Their results showed that these neurological signs of dementia were not great predictors of dementia. In young people plaques and tangles were good indicators of dementia but in older people as many people without dementia had plaques and tangles as those with dementia. In other words, plaques and tangles may be necessary but are not sufficient to cause dementia in those age groups most prone.

So if the plaques and tangles aren’t causing dementia then what is? Research by CFAS and others has found two potential influences. The first is education. Those with higher levels of education are found to have a lower risk of dementia even though they have the same level of plaques and tangles in their brains (Brayne et al. 2010). This suggests that education is not a protective measure but allows for compensation so that the effects of the plaques and tangles are minimised.

The second cause is related to vascular dementia. A follow-up to CFAS, CFAS II, took place in the 2000s. The follow-up study followed exactly the same protocols as the original study, enabling direct comparison of data. It found that dementia rates had fallen in almost all age groups.

Comparison of dementia rates for people in 1989-1994 (CFAS I - blue) and 2008-2011 (CFAS II - orange) (figure 1 from Matthews et al. 2013. The Lancet, 382: 1405-1412)

Other studies across Europe have found similar results and it is thought that the fall in the prevalence of strokes is to ‘blame’. What is not clear is whether this fall is a one-off or is the beginning of a longer-term trend. Only time will tell.

It seems that dementia is an unfortunate but normal part of ageing. While it is possible to minimise the effects of dementia this seems to be achievable through a lifetime of mental stimulation and healthy living. In other words those ‘brain training’ games may be fun but they aren’t the preventative they claim to be.

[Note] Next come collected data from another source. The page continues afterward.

-- ==== Sys2Proof/Machine/Regs.lean ====
section
/-! DEFINITION. The registers of the device (R323, R326, R341, R342, R470, R475, R476 and the register
sections of the chapters): their names, blocks, offsets, instances and fields, each field with its access code
(R8), reset value and reset level (R9) and, where the field has reserved encodings (R11), the values that are not
reserved. The names are the manual's; `PCFG` is PORT[n].CFG. Reserved bits are the bits no field names (R10). -/

namespace Sys2Proof.Machine

/-- The access codes of R8; `w1cc` is a W1C field that holds a code. -/
inductive Access where
  | rw | ro | w1c | w1cc | w1s | rc | wo | rwl
  deriving DecidableEq, Repr

/-- The reset levels of R415, in the order of their codes. -/
inductive Level where
  | power | device | die | host | control | harness
  deriving DecidableEq, Repr

/-- The register blocks of R470, with the Host Window (R475). -/
inductive Block where
  | dc | vgl | noc | har | yrn | bob | prt | hbm | cfg | brd | cxl | frg | dbg | mt | bar0
  deriving DecidableEq, Repr

/-- One field of a register: bits, access, reset value, reset level, and the values that are not reserved
(no list: every value is allowed). -/
structure FieldSpec where
  hi    : Nat
  lo    : Nat
  acc   : Access
  reset : Nat
  lvl   : Level
  ok    : List (Nat × Nat)
  deriving DecidableEq, Repr

/-- One register: its block, offset in the block, instances within one unit of the block and their stride,
whether host writes are ignored (R478), whether only the Selvedge wire writes it (R456), and its fields. -/
structure RegSpec where
  blk    : Block
  off    : Nat
  count  : Nat
  stride : Nat
  fw     : Bool
  sel    : Bool
  fields : List FieldSpec
  deriving DecidableEq, Repr

/-- The registers by name (R475, R476). -/
inductive Reg where
  | RST_CAUSE
  | RST_STAT
  | RST_REQ
  | OPT_STAT
  | RST_REACH
  | DIE_ID
  | REFCLK_STAT
  | DOM_CTL
  | DOM_STAT
  | RT_STAT
  | RT_ERR
  | RT_SPILL
  | WDT_CTL
  | WDT_KICK
  | WDT_STAT
  | WDT_HIST
  | SEM
  | VGL_CTL
  | VGL_STAT
  | VGL_TIME_FRAC
  | VGL_TIME_NS
  | VGL_TIME_S_LO
  | VGL_TIME_S_HI
  | VGL_SET_NS
  | VGL_SET_S_LO
  | VGL_SET_S_HI
  | VGL_STEP
  | VGL_INC
  | VGL_PPS_ERR
  | VGL_ALM
  | VGL_ALM_NS
  | VGL_ALM_S_LO
  | VGL_ALM_S_HI
  | VGL_CMP_CTL
  | VGL_CMP_STAT
  | VGL_PWR
  | NOC_CTL
  | NOC_STAT
  | NOC_ERR
  | NOC_RT_SEL
  | NOC_RT_DATA
  | PROXY_STAT
  | TSEQ_CTL
  | TSEQ_STAT
  | TSEQ_SRC_LO
  | TSEQ_SRC_HI
  | TSEQ_URG_LO
  | TSEQ_URG_HI
  | TSEQ_LANE_LO
  | TSEQ_LANE_HI
  | SWAP_CTL
  | DARN_MAP
  | DARN_STAT
  | LL_FAULT
  | CLK_CTL
  | CLK_STAT
  | AVS_CTL
  | AVS_STAT
  | AGE_STAT
  | BANK_COLL
  | BANK_CTL
  | TBL
  | CELL_CSEL
  | CELL_CWORD
  | CELL_CEMPTY
  | CELL_CBUBBLE
  | CELL_CHOLD
  | CELL_CFORCED
  | CELL_COVF
  | YARN_SEL
  | YARN_STAT
  | YARN_OVF
  | BEAT_CTL
  | BEAT_NUM_LO
  | BEAT_NUM_HI
  | BEAT_CMT_LO
  | BEAT_CMT_HI
  | BEAT_STAT
  | JRN_BASE
  | JRN_SIZE
  | JRN_STAT
  | RPL_STAT
  | RPL_LAST
  | BOB_SEL
  | BOB_STAT
  | BOB_QUOTA
  | BOB_CTL
  | BOB_POP_TAG
  | BOB_POP
  | BOB_PUSH_TAG
  | BOB_PUSH
  | BOB_ERR
  | BOB_ERR_WP1
  | BOB_ERR_WP2
  | BOB_ERR_RP1
  | BOB_ERR_RP2
  | PCFG
  | PCS_STAT
  | RX_DROP
  | QBV_CTL
  | QBV_BASE_NS
  | QBV_BASE_S
  | QBV_CYCLE
  | PL_CTL
  | PL_PERIOD
  | PL_BASE_NS
  | PL_BASE_S
  | PL_LEAD
  | PL_NODES
  | PL_STAT
  | PL_ERR
  | PL_DLY
  | HBM_STAT
  | HBM_ECC
  | HBM_UE_ADDR
  | HBM_RET
  | CFG_STAT
  | CFG_PROG
  | SCRUB_CTL
  | SCRUB_STAT
  | SCRUB_LAST
  | BRD_CTL
  | BRD_STAT
  | BRD_ERR
  | CXL_LINK_STAT
  | FCLK_STAT
  | RO_CNT
  | FIO_STAT
  | FIO_IN
  | GATE_IN
  | GATE_OUT
  | GATE_CNT
  | SER_CTL
  | SER_STAT
  | SER_TXD
  | SER_RXD
  | DBG_STAT
  | DBG_HALT_LO
  | DBG_HALT_HI
  | BP_CTL
  | BP_SEL
  | BP_VAL
  | BP_MASK
  | BP_TAG
  | BP_HITS
  | MT_CTL
  | MT_HSEL_LO
  | MT_HSEL_HI
  | MT_STAT
  | MT_FAIL
  | MT_FAIL_ADDR
  | MEM_ECC
  | REP_STAT
  | HW_ID
  | SERIAL_LO
  | SERIAL_HI
  | CAP
  | FW_VER
  | IMG_ID
  | DEV_STATE
  | DEV_BEAT_LO
  | DEV_BEAT_HI
  | DEV_PERIOD
  | DIAG_CTL
  | DIAG_STAT
  | HOST_ERR
  | QP_DB_SQ
  | QP_DB_CQ
  | REGION_DB
  | SQ_BASE_LO
  | SQ_BASE_HI
  | CQ_BASE_LO
  | CQ_BASE_HI
  | QP_SIZE
  | QP_CTL
  | QP_STAT
  | QP_LAST
  | QP_EVT
  | EVT_PEND
  | EVT_EN
  | EVT_VEC
  | EVT_LOST
  | MSIX_ADDR_LO
  | MSIX_ADDR_HI
  | MSIX_DATA
  | MSIX_CTL
  | MSIX_PBA
  deriving DecidableEq, Repr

What is most important from a societal point of view is that we recognise that people suffering from dementia are not ‘ill’ in the normal sense of the word. They are merely experiencing the effects of normal cognitive decline more severely than others. But everyone will experience cognitive decline and it is important that we recognise this and create services that allow people to live rewarding lives in spite of this. This is starting to happen in places like the Netherlands. These services are expensive but I believe that as more and more people see their grandparents and parents experience age-related cognitive decline we will feel the expense is well worth it.

After all, we’re all going to get old.

References 

Brayne (2007) The elephant in the room—healthy brains in later life, epidemiology and public health. Nature Reviews Neuroscience, 8: 233-239.

Brayne et al. (2010) Education, the brain and dementia: neuroprotection or compensation? Brain, 133: 2210-2216.

Matthews et al. (2007) Operationalisation of mild cognitive impairment:
A graphical approach. PLoS Medicine, 4: e304.

Matthews et al. (2013) A two-decade comparison of prevalence of dementia in individuals aged 65 years and older from three geographical areas of England: results of the Cognitive Function and Ageing Study I and II. The Lancet, 382: 1405-1412

Savva et al. (2009) Age, Neuropathology, and Dementia. New England Journal of Medicine, 360: 2302-2309.

Xie et al. (2008) Survival times in people with dementia: analysis from population based cohort study with 14 year follow-up. British Medical Journal, 336: 258-262.